2958. Length of Longest Subarray With at Most K Frequency


Problem Description

You are given an array of integers, nums, and another integer, k. The term "frequency" refers to how often an element occurs in the array. A "good" array is defined as an array where each element's frequency is no more than k. The main objective is to find the length of the longest subarray within nums that qualifies as "good". Remember, a subarray is a consecutive sequence that forms part of the larger array.

Intuition

To find the longest "good" subarray, we can use a sliding window approach. The "window" in this context is a range of consecutive items in nums, which we will continuously adjust to find the longest range that meets our frequency criteria.
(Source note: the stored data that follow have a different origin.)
-- ==== Sys2Proof/WellFormed.lean ====
section
/-! DEFINITION. Well-formed instructions: the ones a decoder can answer.

Every operand has exactly the width its encoding gives it (R79, R80), and no operand value is illegal (R94), so the one
check left is that the instruction is no pseudo-operation: those exist for the assembler alone (R87). -/

namespace Sys2Proof

/-- The two pseudo-operations of R87. -/
def Instr.isPseudo : Instr → Bool
  | .drawString .. | .drawStringWithbg .. => true
  | .init | .setWindow .. | .fillColor .. | .drawPixel .. | .fillRect .. | .fillRectFast .. | .fillScreen ..
  | .drawRectangle .. | .drawFastHLine .. | .drawFastVLine .. | .drawLine .. | .drawChar .. | .drawStringMain ..
  | .drawBitmap .. | .rotateDisplay .. => false
  | .wireSoftwareReset | .wireSleepOut | .wireColorMode | .wireMemoryAccessControl .. | .wireInversionOn
  | .wireNormalDisplayOn | .wireDisplayOn | .wireColumnAddressSet .. | .wireRowAddressSet .. | .wireMemoryWrite => false

/-- The ten wire commands of R89. -/
def Instr.isWire : Instr → Bool
  | .wireSoftwareReset | .wireSleepOut | .wireColorMode | .wireMemoryAccessControl .. | .wireInversionOn
  | .wireNormalDisplayOn | .wireDisplayOn | .wireColumnAddressSet .. | .wireRowAddressSet .. | .wireMemoryWrite => true
  | .init | .setWindow .. | .fillColor .. | .drawPixel .. | .fillRect .. | .fillRectFast .. | .fillScreen ..
  | .drawRectangle .. | .drawFastHLine .. | .drawFastVLine .. | .drawLine .. | .drawChar .. | .drawStringMain ..
  | .drawBitmap .. | .rotateDisplay .. => false
  | .drawString .. | .drawStringWithbg .. => false

/-- The fifteen operations of R81: what the operation port decodes (R93). -/
def Instr.isOperation (i : Instr) : Bool := !i.isPseudo && !i.isWire

/-- An instruction that some fetched words or bytes decode to. -/
def Instr.wellFormed (i : Instr) : Bool := !i.isPseudo

end Sys2Proof
end

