/-- A descriptor is legal exactly when a row of the opcode table matches it: the row's word count, and its header under the
row's mask, so that every reserved SUB bit counts; and then it decodes to that row's operation. -/
def Obligations.LegalDescriptorsAreTheTableRows : Prop :=
  ∀ (ws : List Word) (name : String),
    (∃ i, decodeWords ws = .ok i ∧ i.mnemonic = name) ↔ ∃ r ∈ opcodeTable, r.name = name ∧ r.matches ws

/-- The pseudo-operations assemble to DRAW_STRING_MAIN: same words, with headers 0x4100 and 0x4101, and same meaning. -/
def Obligations.PseudoOperationsAreStringMain : Prop :=
  ∀ (x y : Word) (str : Handle) (fg bg : Word) (font : Handle) (s : State),
    encode (.drawString x y str fg bg font) = encode (.drawStringMain x y str fg bg font false) ∧
    encode (.drawStringWithbg x y str fg bg font) = encode (.drawStringMain x y str fg bg font true) ∧
    (∃ args, encode (.drawString x y str fg bg font) = .descriptor (0x4100 :: args)) ∧
    (∃ args, encode (.drawStringWithbg x y str fg bg font) = .descriptor (0x4101 :: args)) ∧
    exec (.drawString x y str fg bg font) s = exec (.drawStringMain x y str fg bg font false) s ∧
    exec (.drawStringWithbg x y str fg bg font) s = exec (.drawStringMain x y str fg bg font true) s

/-- Words written out from R81 decode to the operations they stand for. -/
def Obligations.WrittenOutWordsDecode : Prop :=
  decodeWords [0x2100, 0x000A, 0x000A, 0x0032, 0x0032, 0xFFFF] = .ok (.fillRect 10 10 50 50 0xFFFF) ∧
  decodeWords [0x1100, 0xF800, 0x0001, 0x0008] = .ok (.fillColor 0xF800 0x00010008) ∧
  decodeWords [0x3201, 0, 0, 4, 2, 0x07E0] = .ok (.drawLine 0 0 4 2 1 0x07E0) ∧
  decodeWords [0x4001, 1, 2, 0xFFFF, 0, 0, 5] = .ok (.drawChar 1 2 0xFFFF 0 5 true) ∧
  decodeWords [0x6005] = .ok (.rotateDisplay 5)

/-! ## The wire: windows and streams -/

/-- SetWindow emits exactly 3 command bytes and 8 data bytes, 11 bytes in all, and in PER_GROUP mode 5 assertions and 5
releases more: 3 command groups and 2 data groups. -/
def Obligations.SetWindowEmitsElevenBytes : Prop :=
  ∀ (s : State) (x1 y1 x2 y2 : Int), ∃ es, (s.setWindow x1 y1 x2 y2).trace = s.trace ++ es ∧
    es.countP Event.isCmd = 3 ∧ es.countP Event.isDat = 8 ∧
    es.count .csAssert = (if s.params.csMode = .perGroup then 5 else 0) ∧
    es.count .csRelease = (if s.params.csMode = .perGroup then 5 else 0) ∧
    (es.zip es.tail).countP (fun e => e.1 == .csAssert && e.2.isCmd) = (if s.params.csMode = .perGroup then 3 else 0) ∧
    (es.zip es.tail).countP (fun e => e.1 == .csAssert && e.2.isDat) = (if s.params.csMode = .perGroup then 2 else 0) ∧
    es.length = (if s.params.csMode = .perGroup then 21 else 11)

/-- SET_WINDOW completes with the one window as given, whatever the coordinates. On the panel the window registers and the
cursor are its coordinates, a memory write is armed, and no pixel changes; the observer is left undefined by a malformed
window, or by a command left half sent before it, and by nothing else. -/
def Obligations.SetWindowArmsThePanel : Prop :=
  ∀ (s : State) (x1 y1 x2 y2 : Word), ∃ t, exec (.setWindow x1 y1 x2 y2) s = .next t ∧
    Completes s (windowEvents s.params x1 y1 x2 y2) t ∧
    t.panel.xs = x1 ∧ t.panel.xe = x2 ∧ t.panel.ys = y1 ∧ t.panel.ye = y2 ∧
    t.panel.px = x1.toNat ∧ t.panel.py = y1.toNat ∧ t.panel.armed = true ∧ t.panel.gram = s.panel.gram ∧
    (t.panel.undef = true ↔
      s.panel.undef = true ∨ ¬ s.panel.settled ∨ x1.toNat > x2.toNat ∨ y1.toNat > y2.toNat)

/-- FILL_COLOR completes with n pixels of the colour as one group, high byte first, and nothing for n = 0. -/
def Obligations.FillColorCompletes : Prop :=
  ∀ (s : State) (color : Word) (n : Long), ∃ t, exec (.fillColor color n) s = .next t ∧
    Completes s (pixelsEvents s.params color n.toNat) t

/-- FillColor appends exactly 2n data bytes, whatever n is, and in PER_GROUP mode 2 more events when n > 0 and none when
n = 0. -/
def Obligations.FillColorByteCountLaw : Prop :=
  ∀ (s : State) (color : Word) (n : Nat), ∃ es, (s.fillColor color n).trace = s.trace ++ es ∧
    es.countP Event.isDat = 2 * n ∧
    es.length = 2 * n + (if s.params.csMode = .perGroup ∧ n > 0 then 2 else 0)

/-- The source's blocking is not observable: FILL_COLOR appends one group of data bytes (none for n = 0), and those are the
bytes of whole blocks of `groups` groups of `unroll` pixels and then the remainder one by one, whatever groups and unroll
are. -/
def Obligations.BlockedFillIsTheSameStream : Prop :=
  ∀ (s : State) (color : Word) (n : Long) (groups unroll : Nat), 0 < groups → 0 < unroll →
    ∃ t, exec (.fillColor color n) s = .next t ∧
      t.trace = s.trace ++ bytesEvents s.params
        ((List.replicate (n.toNat / (groups * unroll))
          (List.replicate groups (List.replicate unroll [hiByte color, loByte color]).flatten).flatten).flatten ++
        (List.replicate (n.toNat % (groups * unroll)) [hiByte color, loByte color]).flatten)

/-! ## Pixels and rectangles -/

/-- FILL_RECT with its origin on the surface and a size completes with one window, that of the rectangle clipped to the
surface, and exactly clip(w) · clip(h) pixels of the colour. Where the window lies is R108's, which is the spec's own reading
(D28). -/
def Obligations.FillRectClipsToTheSurface : Prop :=
  ∀ (s : State) (x y w h color : Word), x.toNat < s.w.toNat → y.toNat < s.h.toNat → w ≠ 0 → h ≠ 0 →
    ∃ t, exec (.fillRect x y w h color) s = .next t ∧
      Completes s
        (paintEvents s.params x y
          (BitVec.ofNat 16 (x.toNat + min w.toNat (s.w.toNat - x.toNat) - 1))
          (BitVec.ofNat 16 (y.toNat + min h.toNat (s.h.toNat - y.toNat) - 1)) color
          (min w.toNat (s.w.toNat - x.toNat) * min h.toNat (s.h.toNat - y.toNat))) t

/-- FILL_RECT and DRAW_RECTANGLE with an origin off the surface or no size are silent no-ops: they complete with no
event. -/
def Obligations.EmptyRectanglesEmitNothing : Prop :=
  ∀ (s : State) (x y w h color : Word), s.w.toNat ≤ x.toNat ∨ s.h.toNat ≤ y.toNat ∨ w = 0 ∨ h = 0 →
    (∃ t, exec (.fillRect x y w h color) s = .next t ∧ Completes s [] t) ∧
    (∃ t, exec (.drawRectangle x y w h color) s = .next t ∧ Completes s [] t)

/-- FILL_RECT_FAST completes with the window and the fill of its operands as they are, each window end reduced to 16 bits as
it is sent. -/
def Obligations.FillRectFastCompletes : Prop :=
  ∀ (s : State) (x y w h color : Word), ∃ t, exec (.fillRectFast x y w h color) s = .next t ∧
    Completes s (paintEvents s.params x y (x + w - 1) (y + h - 1) color (w.toNat * h.toNat)) t

/-- FILL_SCREEN is FILL_RECT of the surface; it completes with the whole surface as one window and W · H pixels, and with
nothing when W or H is 0. -/
def Obligations.FillScreenFillsTheSurface : Prop :=
  ∀ (s : State) (color : Word),
    exec (.fillScreen color) s = exec (.fillRect 0 0 s.w s.h color) s ∧
    ∃ t, exec (.fillScreen color) s = .next t ∧
      Completes s
        (if s.w = 0 ∨ s.h = 0 then []
         else paintEvents s.params 0 0 (s.w - 1) (s.h - 1) color (s.w.toNat * s.h.toNat)) t

/-- DRAW_RECTANGLE on the surface completes with four edges of the clipped rectangle in the order top, bottom, left,
right, the bottom and the right edge one past it. -/
def Obligations.DrawRectangleDrawsFourEdges : Prop :=
  ∀ (s : State) (x y w h color : Word) (cw ch : Nat), x.toNat < s.w.toNat → y.toNat < s.h.toNat → w ≠ 0 → h ≠ 0 →
    cw = min w.toNat (s.w.toNat - x.toNat) → ch = min h.toNat (s.h.toNat - y.toNat) →
    ∃ t, exec (.drawRectangle x y w h color) s = .next t ∧
      Completes s
        (paintEvents s.params x y (BitVec.ofNat 16 (x.toNat + cw - 1)) y color cw ++
         paintEvents s.params x (BitVec.ofNat 16 (y.toNat + ch)) (BitVec.ofNat 16 (x.toNat + cw - 1))
           (BitVec.ofNat 16 (y.toNat + ch)) color cw ++
         paintEvents s.params x y x (BitVec.ofNat 16 (y.toNat + ch - 1)) color ch ++
         paintEvents s.params (BitVec.ofNat 16 (x.toNat + cw)) y (BitVec.ofNat 16 (x.toNat + cw))
           (BitVec.ofNat 16 (y.toNat + ch - 1)) color ch) t

/-! ## Lines -/

/-- The fast lines complete with one window, from the smaller to the larger endpoint and t thick toward larger rows or
columns, and one fill of it. -/
def Obligations.FastLinesComplete : Prop :=
  (∀ (s : State) (x0 y0 x1 : Word) (t : Byte) (color : Word), ∃ u, exec (.drawFastHLine x0 y0 x1 t color) s = .next u ∧
    Completes s (hLineEvents s.params x0 y0 x1 t.toNat color) u) ∧
  (∀ (s : State) (x0 y0 y1 : Word) (t : Byte) (color : Word), ∃ u, exec (.drawFastVLine x0 y0 y1 t color) s = .next u ∧
    Completes s (vLineEvents s.params x0 y0 y1 t.toNat color) u)

/-- DRAW_LINE completes, and the error accumulator of the two steppers is the closed form: a thick pixel at each point of
the major axis from one endpoint to the other, the minor coordinate being the rounded ratio with halves rounded down, as the
tie does not step (the spec's decision D25). Each thick pixel grows from its sample point toward larger columns and rows
(its decisions D23 and D24). A vertical or horizontal line is the fast line. -/
def Obligations.DrawLineIsTheRoundedLine : Prop :=
  ∀ (s : State) (x0 y0 x1 y1 : Word) (t : Byte) (color : Word), ∃ u, exec (.drawLine x0 y0 x1 y1 t color) s = .next u ∧
    Completes s (lineEvents s.params x0 y0 x1 y1 t.toNat color) u

/-- A DRAW_LINE that is neither vertical nor horizontal draws one thick pixel per step of its major axis and one more: the
first and the last at the endpoints, in rising order along the major axis, and all in the bounding box of the endpoints. -/
def Obligations.LineSamplesSpanTheEndpoints : Prop :=
  ∀ (s : State) (x0 y0 x1 y1 : Word) (t : Byte) (color : Word) (dx dy : Nat), x0 ≠ x1 → y0 ≠ y1 →
    dx = max x0.toNat x1.toNat - min x0.toNat x1.toNat → dy = max y0.toNat y1.toNat - min y0.toNat y1.toNat →
    ∃ u pts, exec (.drawLine x0 y0 x1 y1 t color) s = .next u ∧
      Completes s (thickEvents s.params t.toNat color pts) u ∧
      pts.length = max dx dy + 1 ∧
      (∀ q ∈ pts, min x0.toNat x1.toNat ≤ q.1 ∧ q.1 ≤ max x0.toNat x1.toNat ∧
        min y0.toNat y1.toNat ≤ q.2 ∧ q.2 ≤ max y0.toNat y1.toNat) ∧
      (if (dy < dx ∧ x0.toNat < x1.toNat) ∨ (dx ≤ dy ∧ y0.toNat < y1.toNat) then
        pts.head? = some (zext x0, zext y0) ∧ pts.getLast? = some (zext x1, zext y1)
       else pts.head? = some (zext x1, zext y1) ∧ pts.getLast? = some (zext x0, zext y0))

/-- DRAW_LINE does not depend on the order of its endpoints: both orders append the identical event sequence. -/
def Obligations.LineEndpointOrderIsIrrelevant : Prop :=
  ∀ (s : State) (x0 y0 x1 y1 : Word) (t : Byte) (color : Word),
    exec (.drawLine x0 y0 x1 y1 t color) s = exec (.drawLine x1 y1 x0 y0 t color) s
Here's how we think through it:

  1. First, understand that a subarray is "good" when none of its elements occur more than k times.
  2. We will have two pointers, representing the start and end of the subarray, moving through nums. These pointers define our current window.
  3. We grow the window by moving the end pointer forward and track the frequency of each element in the window.
  4. If the frequency of the new element pushes it over k, the subarray isn't "good" anymore. We then need to shrink the window from the start until we remove enough instances of any over-represented element to make the subarray "good" again.
  5. As we shift our window, we'll remember the size of the largest "good" subarray we've seen so far. This is our answer.

The key insight is realizing that we can dynamically adjust our window to find the optimal size. By using a hash map to count element frequencies and a while loop to maintain the "good" criteria, we ensure our solution is efficient and doesn't re-scan parts of the array unnecessarily.
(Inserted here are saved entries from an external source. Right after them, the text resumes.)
/-- One pixel of a window: it gets its colour if it is in the panel, and no other pixel changes. -/
theorem Panel.takePixel_pixel {p : Params} {q : Panel} {wd n : Nat} (h : q.At wd n) (c : Word)
    (room : q.ys.toNat + n / wd ≤ q.ye.toNat) {col row : Nat} (hc : col < 65536) :
    (q.takePixel p c).pixel col row =
      if col = q.xs.toNat + n % wd ∧ row = q.ys.toNat + n / wd ∧ inPanel p col row = true then some c
      else q.pixel col row := by
  have hx : q.px.toNat = q.xs.toNat + n % wd := by rw [h.px]; rfl
  have hy : q.py.toNat = q.ys.toNat + n / wd := by rw [h.py]; rfl
  have lt := Nat.mod_lt n h.pos
  have w := h.width
  have xe := q.xe.isLt
  unfold Panel.pixel Panel.takePixel
  rw [(Panel.advance_frame _).1]
  rw [if_neg (by rw [h.py]; unfold zext; omega)]
  by_cases inr : q.inRange p = true
  · rw [if_pos inr]
    have inp : inPanel p (q.xs.toNat + n % wd) (q.ys.toNat + n / wd) = true := by
      rw [← Panel.inRange_at h]
      exact inr
    by_cases e : col = q.xs.toNat + n % wd ∧ row = q.ys.toNat + n / wd
    · rw [if_pos ⟨e.1, e.2, by rw [e.1, e.2]; exact inp⟩, hx, hy, e.1, e.2]
      exact Memory.read_write_same _ _ _
    · rw [if_neg (by tauto)]
      apply Memory.read_write_other
      rw [hx, hy, Ne, pixelKey_inj hc (by omega)]
      exact e
  · rw [if_neg inr]
    have inp : inPanel p (q.xs.toNat + n % wd) (q.ys.toNat + n / wd) = false := by
      rw [← Panel.inRange_at h]
      simpa using inr
    rw [if_neg]
    rintro ⟨e1, e2, i⟩
    rw [e1, e2, inp] at i
    exact absurd i (by simp)

theorem Panel.takePixel_undef {p : Params} {q : Panel} {wd n : Nat} (h : q.At wd n) (c : Word)
    (room : q.ys.toNat + n / wd ≤ q.ye.toNat) :
    (q.takePixel p c).undef = (q.undef || !inPanel p (q.xs.toNat + n % wd) (q.ys.toNat + n / wd)) := by
  unfold Panel.takePixel
  rw [(Panel.advance_frame _).2.1]
  rw [if_neg (by rw [h.py]; unfold zext; omega)]
  by_cases inr : q.inRange p = true
  · rw [if_pos inr]
    have inp : inPanel p (q.xs.toNat + n % wd) (q.ys.toNat + n / wd) = true := by
      rw [← Panel.inRange_at h]
      exact inr
    simp [inp]
  · rw [if_neg inr]
    have inp : inPanel p (q.xs.toNat + n % wd) (q.ys.toNat + n / wd) = false := by
      rw [← Panel.inRange_at h]
      simpa using inr
    simp [inp]

theorem index_lt_rows {wd n r : Nat} (h : n < wd * r) : n / wd < r :=
  Nat.div_lt_of_lt_mul h

theorem pixelIndex_eq {x y wd col row n : Nat} (pos : 0 < wd) (hx : x ≤ col) (hx2 : col < x + wd) (hy : y ≤ row) :
    pixelIndex x y wd col row = n ↔ col = x + n % wd ∧ row = y + n / wd := by
  unfold pixelIndex
  constructor
  · intro e
    have l : col - x < wd := by omega
    have m : n % wd = col - x := by rw [← e, Nat.mul_comm, Nat.mul_add_mod, Nat.mod_eq_of_lt l]
    have d : n / wd = row - y := by rw [← e, Nat.mul_comm, Nat.mul_add_div pos, Nat.div_eq_of_lt l, Nat.add_zero]
    omega
  · rintro ⟨a, b⟩
    have e := Nat.div_add_mod n wd
    have c1 : col - x = n % wd := by omega
    have c2 : row - y = n / wd := by omega
    rw [c1, c2, Nat.mul_comm]
    exact e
Learn more about Sliding Window patterns.

Solution Approach

The implementation of the solution uses the two-pointer technique combined with a hash map to achieve an efficient way of finding the longest "good" subarray. Here's a detailed walkthrough aligned with the code provided:

  1. We start by initializing a defaultdict(int) named cnt to keep track of the frequency of each element in our current window.

  2. We then set ans to 0, which will eventually hold the length of the longest "good" subarray found. Also, we initialize a pointer j to 0, which represents the start of the current subarray (the sliding window's left edge).

  3. The for loop begins by iterating over each element x in the list nums, with i denoting the current position (forming the sliding window's right edge).

  4. For each element x, the code cnt[x] += 1 increments its frequency in the hash map.

  5. Now we check if the subarray [j, i] is not "good" anymore by seeing if the frequency of x exceeds k. The while loop while cnt[x] > k: is activated if the condition is true.

  6. Inside the loop, we move j to the right (j += 1) to shrink the window, decrementing the frequency of nums[j] in cnt to reflect this change. This process repeats until the frequency of x is k or less, making the current window "good" again.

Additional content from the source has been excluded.